With multiple crises on the horizon, then maintaining human diversity and thereby human systemic resilience is key to ensuring human survival.
If inequalities have to exist then perhaps we can reduce their impact by creating a heterarchical system in which equal diversity is increased by increasing the amount of sub species diversity. This means that there will be more unequal communities but they will be smaller.
Reducing sub species diversity means less distinct communities and those communities being much larger, as we have now. Fewer larger unequal communities I think gives me the feeling of more structural inequality whereas more smaller communities might enable humans to better live in communities where they don’t so much feel that a hierarchy exists.
So I suppose this means a world in which regional blocs like Europe, China and the US are composed of more autonomous nations and regions. And a world in which nations and regions are stratified into as many diverse unequal communities that we can create.
A final musing on ancestral rights, our own past generations reveals where our sub-species ancestors created and protected our future sustainability.
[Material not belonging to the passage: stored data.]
-- ==== Sys2Proof/Laws/State.lean ====
section
/-! SUPPORT. What each named update of the state leaves alone, one lemma per update and field, and what each read gives after each
write. -/

namespace Sys2Proof.Machine

/-! ## Fields that an update leaves alone -/

@[simp] theorem State.setReg_pending (s : State) (a : Nat) (v : Word) : (s.setReg a v).pending = s.pending := rfl
@[simp] theorem State.setReg_clock (s : State) (a : Nat) (v : Word) : (s.setReg a v).clock = s.clock := rfl
@[simp] theorem State.setReg_freeCtr (s : State) (a : Nat) (v : Word) : (s.setReg a v).freeCtr = s.freeCtr := rfl
@[simp] theorem State.setReg_wide (s : State) (a : Nat) (v : Word) : (s.setReg a v).wide = s.wide := rfl
@[simp] theorem State.setReg_mem (s : State) (a : Nat) (v : Word) : (s.setReg a v).mem = s.mem := rfl
@[simp] theorem State.setReg_chips (s : State) (a : Nat) (v : Word) : (s.setReg a v).chips = s.chips := rfl
@[simp] theorem State.setReg_halves (s : State) (a : Nat) (v : Word) : (s.setReg a v).halves = s.halves := rfl
@[simp] theorem State.setReg_cores (s : State) (a : Nat) (v : Word) : (s.setReg a v).cores = s.cores := rfl
@[simp] theorem State.setReg_ports (s : State) (a : Nat) (v : Word) : (s.setReg a v).ports = s.ports := rfl
@[simp] theorem State.setReg_preds (s : State) (a : Nat) (v : Word) : (s.setReg a v).preds = s.preds := rfl
@[simp] theorem State.setReg_chans (s : State) (a : Nat) (v : Word) : (s.setReg a v).chans = s.chans := rfl
@[simp] theorem State.setReg_cdlys (s : State) (a : Nat) (v : Word) : (s.setReg a v).cdlys = s.cdlys := rfl
@[simp] theorem State.setReg_nvm (s : State) (a : Nat) (v : Word) : (s.setReg a v).nvm = s.nvm := rfl
@[simp] theorem State.setReg_nvmOp (s : State) (a : Nat) (v : Word) : (s.setReg a v).nvmOp = s.nvmOp := rfl
@[simp] theorem State.setReg_calGen (s : State) (a : Nat) (v : Word) : (s.setReg a v).calGen = s.calGen := rfl
@[simp] theorem State.setReg_convSeen (s : State) (a : Nat) (v : Word) : (s.setReg a v).convSeen = s.convSeen := rfl
@[simp] theorem State.setReg_autoDone (s : State) (a : Nat) (v : Word) : (s.setReg a v).autoDone = s.autoDone := rfl
@[simp] theorem State.setReg_vddhLow (s : State) (a : Nat) (v : Word) : (s.setReg a v).vddhLow = s.vddhLow := rfl
@[simp] theorem State.setReg_ringSeq (s : State) (a : Nat) (v : Word) : (s.setReg a v).ringSeq = s.ringSeq := rfl
@[simp] theorem State.setReg_tb (s : State) (a : Nat) (v : Word) : (s.setReg a v).tb = s.tb := rfl
@[simp] theorem State.setReg_queues (s : State) (a : Nat) (v : Word) : (s.setReg a v).queues = s.queues := rfl
@[simp] theorem State.setReg_engines (s : State) (a : Nat) (v : Word) : (s.setReg a v).engines = s.engines := rfl
@[simp] theorem State.setReg_xip (s : State) (a : Nat) (v : Word) : (s.setReg a v).xip = s.xip := rfl
@[simp] theorem State.setReg_ctxBad (s : State) (a : Nat) (v : Word) : (s.setReg a v).ctxBad = s.ctxBad := rfl
@[simp] theorem State.setReg_badWords (s : State) (a : Nat) (v : Word) : (s.setReg a v).badWords = s.badWords := rfl
@[simp] theorem State.setReg_ecc (s : State) (a : Nat) (v : Word) : (s.setReg a v).ecc = s.ecc := rfl
@[simp] theorem State.setReg_rel (s : State) (a : Nat) (v : Word) : (s.setReg a v).rel = s.rel := rfl
@[simp] theorem State.setReg_verdicts (s : State) (a : Nat) (v : Word) : (s.setReg a v).verdicts = s.verdicts := rfl
@[simp] theorem State.setReg_raising (s : State) (a : Nat) (v : Word) : (s.setReg a v).raising = s.raising := rfl
@[simp] theorem State.setReg_raises (s : State) (a : Nat) (v : Word) : (s.setReg a v).raises = s.raises := rfl
@[simp] theorem State.setReg_orgs (s : State) (a : Nat) (v : Word) : (s.setReg a v).orgs = s.orgs := rfl
@[simp] theorem State.setReg_tansyQ (s : State) (a : Nat) (v : Word) : (s.setReg a v).tansyQ = s.tansyQ := rfl
@[simp] theorem State.setReg_tansyGap (s : State) (a : Nat) (v : Word) : (s.setReg a v).tansyGap = s.tansyGap := rfl
@[simp] theorem State.setReg_tansySeq (s : State) (a : Nat) (v : Word) : (s.setReg a v).tansySeq = s.tansySeq := rfl
@[simp] theorem State.setReg_tansyUnrel (s : State) (a : Nat) (v : Word) : (s.setReg a v).tansyUnrel = s.tansyUnrel := rfl
@[simp] theorem State.setReg_parBad (s : State) (a : Nat) (v : Word) : (s.setReg a v).parBad = s.parBad := rfl
@[simp] theorem State.setReg_eraseCnt (s : State) (a : Nat) (v : Word) : (s.setReg a v).eraseCnt = s.eraseCnt := rfl
@[simp] theorem State.setReg_nvmLost (s : State) (a : Nat) (v : Word) : (s.setReg a v).nvmLost = s.nvmLost := rfl
@[simp] theorem State.setReg_timers (s : State) (a : Nat) (v : Word) : (s.setReg a v).timers = s.timers := rfl
@[simp] theorem State.setReg_loadMark (s : State) (a : Nat) (v : Word) : (s.setReg a v).loadMark = s.loadMark := rfl
@[simp] theorem State.setReg_ssp (s : State) (a : Nat) (v : Word) : (s.setReg a v).ssp = s.ssp := rfl
@[simp] theorem State.setReg_sm (s : State) (a : Nat) (v : Word) : (s.setReg a v).sm = s.sm := rfl
@[simp] theorem State.setReg_links (s : State) (a : Nat) (v : Word) : (s.setReg a v).links = s.links := rfl
@[simp] theorem State.setReg_ry (s : State) (a : Nat) (v : Word) : (s.setReg a v).ry = s.ry := rfl
@[simp] theorem State.setReg_raiseTs (s : State) (a : Nat) (v : Word) : (s.setReg a v).raiseTs = s.raiseTs := rfl
@[simp] theorem State.setReg_routedAt (s : State) (a : Nat) (v : Word) : (s.setReg a v).routedAt = s.routedAt := rfl
@[simp] theorem State.setReg_msix (s : State) (a : Nat) (v : Word) : (s.setReg a v).msix = s.msix := rfl
@[simp] theorem State.setReg_cfg (s : State) (a : Nat) (v : Word) : (s.setReg a v).cfg = s.cfg := rfl
@[simp] theorem State.setReg_bme (s : State) (a : Nat) (v : Word) : (s.setReg a v).bme = s.bme := rfl
@[simp] theorem State.setReg_fnMask (s : State) (a : Nat) (v : Word) : (s.setReg a v).fnMask = s.fnMask := rfl
@[simp] theorem State.setReg_msgLast (s : State) (a : Nat) (v : Word) : (s.setReg a v).msgLast = s.msgLast := rfl
@[simp] theorem State.setReg_porst (s : State) (a : Nat) (v : Word) : (s.setReg a v).porst = s.porst := rfl
@[simp] theorem State.setReg_brown (s : State) (a : Nat) (v : Word) : (s.setReg a v).brown = s.brown := rfl
@[simp] theorem State.setReg_warm (s : State) (a : Nat) (v : Word) : (s.setReg a v).warm = s.warm := rfl
@[simp] theorem State.setReg_boot (s : State) (a : Nat) (v : Word) : (s.setReg a v).boot = s.boot := rfl
@[simp] theorem State.setReg_bootCmd (s : State) (a : Nat) (v : Word) : (s.setReg a v).bootCmd = s.bootCmd := rfl
@[simp] theorem State.setReg_wdogFrom (s : State) (a : Nat) (v : Word) : (s.setReg a v).wdogFrom = s.wdogFrom := rfl
@[simp] theorem State.setReg_wdogOut (s : State) (a : Nat) (v : Word) : (s.setReg a v).wdogOut = s.wdogOut := rfl
@[simp] theorem State.setReg_asyncOver (s : State) (a : Nat) (v : Word) : (s.setReg a v).asyncOver = s.asyncOver := rfl
@[simp] theorem State.setReg_halfFaults (s : State) (a : Nat) (v : Word) : (s.setReg a v).halfFaults = s.halfFaults := rfl
@[simp] theorem State.setReg_lossFaults (s : State) (a : Nat) (v : Word) : (s.setReg a v).lossFaults = s.lossFaults := rfl
@[simp] theorem State.setReg_chipReinit (s : State) (a : Nat) (v : Word) : (s.setReg a v).chipReinit = s.chipReinit := rfl
@[simp] theorem State.setReg_reinits (s : State) (a : Nat) (v : Word) : (s.setReg a v).reinits = s.reinits := rfl
@[simp] theorem State.setReg_cdStamps (s : State) (a : Nat) (v : Word) : (s.setReg a v).cdStamps = s.cdStamps := rfl
@[simp] theorem State.setReg_outs (s : State) (a : Nat) (v : Word) : (s.setReg a v).outs = s.outs := rfl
If a global acknowledgement of human rights gives us the equal right to live and let live diversity, with our diversity being sustained by our inequalities, and our inequalities being best experienced as more smaller communities, and if a global acknowledgement of ancestral rights gives us the unequal right to live where our ancestors had toiled and laboured for our survival.
Then we might be able to respect difference and not fight over it all of the time.
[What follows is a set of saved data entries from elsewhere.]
theorem pcieReset_complete (k : EndpointReset) (hcold : s.coldHeld = false) :
    ∃ t, exec (.pcieReset k) s = .next t ∧ fieldOf (t.reg RegId.PCIE_STAT.at) 0 9 = 0 ∧
      t.isSet PCIE_STAT.DOWN_SEEN = true ∧ t.get PCIE_CNT.LINKDOWNS = (s.get PCIE_CNT.LINKDOWNS + 1) % 65536 ∧
      t.raising = s.raising ++ [380] ∧ (∀ v, t.vec v = { last := (s.vec v).last, merged := (s.vec v).merged }) ∧ t.bme = false ∧
      t.fnMask = true ∧ (t.org oPcie).pair = none ∧ t.cfg = {} ∧
      RegsKept [RegId.PCIE_STAT.at, RegId.PCIE_CNT.at] s t ∧
      Kept [.regs, .cfg, .msix, .bme, .fnMask, .orgs, .raising] s t := by
  have hexec : exec (.pcieReset k) s = .next (pcieResetS s) := by
    cases k <;> exact act_next hcold _
  refine ⟨_, hexec, ?_⟩
  unfold pcieResetS
  have hx : Frame (.ofParts [.cfg, .bme, .fnMask]) s { s with cfg := {}, bme := false, fnMask := true } := .withCfgBmeFnMask .refl
  have hxv (v : ℕ) : ({ s with cfg := {}, bme := false, fnMask := true } : State).vec v = s.vec v := rfl
  have hxm : ({ s with cfg := {}, bme := false, fnMask := true } : State).msix = s.msix := rfl
  have hx1 : ({ s with cfg := {}, bme := false, fnMask := true } : State).cfg = {} := rfl
  have hx2 : ({ s with cfg := {}, bme := false, fnMask := true } : State).bme = false := rfl
  have hx3 : ({ s with cfg := {}, bme := false, fnMask := true } : State).fnMask = true := rfl
  dsimp only
  generalize ({ s with cfg := {}, bme := false, fnMask := true } : State) = x at *
  have hyv := resetVecs_spec (s.msix.map (·.1)) x
  have hy : Frame (.ofParts [.msix]) x
    (forList (s.msix.map (·.1)) (fun v s => s.setVec v { last := (s.vec v).last, merged := (s.vec v).merged }) x) :=
    .forList (fun _ _ h => .setVec h) .refl
  generalize forList (s.msix.map (·.1)) (fun v s => s.setVec v { last := (s.vec v).last, merged := (s.vec v).merged }) x = y at *
  have hz : Frame (.ofParts [.orgs]) y (y.setOrg oPcie { y.org oPcie with pair := none }) := .setOrg .refl
  have hzp : ((y.setOrg oPcie { y.org oPcie with pair := none }).org oPcie).pair = none := by rw [org_setOrg]
  generalize y.setOrg oPcie { y.org oPcie with pair := none } = z at *
  obtain ⟨hfield, hseen, hcnt, hw⟩ := endpointDown_spec z
  rw [← endpointDown]
  generalize endpointDown z = w at *
  have ht : Frame (.ofParts [.raising]) w (w.raise 380) := .raise .refl
  have htr : (w.raise 380).raising = w.raising ++ [380] := rfl
  have htreg : (w.raise 380).reg RegId.PCIE_STAT.at = w.reg RegId.PCIE_STAT.at := ht.reg .PCIE_STAT (by decide) 0 0
  generalize w.raise 380 = t at *
  have hsz : Frame (.ofParts [.cfg, .bme, .fnMask, .msix, .orgs]) s z := ((hx.mono (by decide)).lift (by decide) hy).lift (by decide) hz
  have hsw : Frame (.join [.ofParts [.cfg, .bme, .fnMask, .msix, .orgs], .ofRegs [.PCIE_STAT, .PCIE_CNT]]) s w := (hsz.mono (by decide)).lift (by decide) hw
  have hst : Frame (.join [.ofParts [.cfg, .bme, .fnMask, .msix, .orgs, .raising], .ofRegs [.PCIE_STAT, .PCIE_CNT]]) s t :=
    (hsw.mono (by decide)).lift (by decide) ht
  have hzt : Frame (.join [.ofParts [.raising], .ofRegs [.PCIE_STAT, .PCIE_CNT]]) z t := (hw.mono (by decide)).lift (by decide) ht
  have hyt : Frame (.join [.ofParts [.raising, .orgs], .ofRegs [.PCIE_STAT, .PCIE_CNT]]) y t := (hz.mono (by decide)).trans (hzt.mono (by decide))
  have hxt : Frame (.join [.ofParts [.raising, .orgs, .msix], .ofRegs [.PCIE_STAT, .PCIE_CNT]]) x t := (hy.mono (by decide)).trans (hyt.mono (by decide))
  refine ⟨by rw [htreg, hfield], ht.isSet.trans hseen, ht.get.trans (hcnt.trans (by rw [hsz.get])), ?_, fun v => ?_, ?_, ?_, ?_, ?_,
    hst.regsKept [.PCIE_STAT, .PCIE_CNT], hst.kept⟩
  · rw [htr, hsw.part .raising (by decide)]
  · rw [hyt.vec, hyv, hxv]
    split
    · rfl
    · next hv => rw [State.vec, get_of_not_mem _ _ hv]
  · rw [hxt.part .bme (by decide), hx2]
  · rw [hxt.part .fnMask (by decide), hx3]
  · rw [State.org, hzt.part .orgs (by decide), ← State.org, hzp]
  · rw [hxt.part .cfg (by decide), hx1]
Both equal diversity and unequal diversity must be respected if we want to be a resilient and sustainable species. The difficulty is in finding the right balance between the two within diverse communities.
I think this can only be organised using democracy but I might be wrong!
Did you ask the miserable cabbie why he didn’t simply return to India?
(BTW: Anecdote is not evidence)
‘Why don’t you go back to where you came from?’ Yeah, a good response to someone facing discrimination
Thanks for letting me know.
(BTW: Picking up the one anecdote in the article, used to introduce the theme, and ignoring all the data and evidence presented, sure tells us about your attitude to evidence and anecdote.)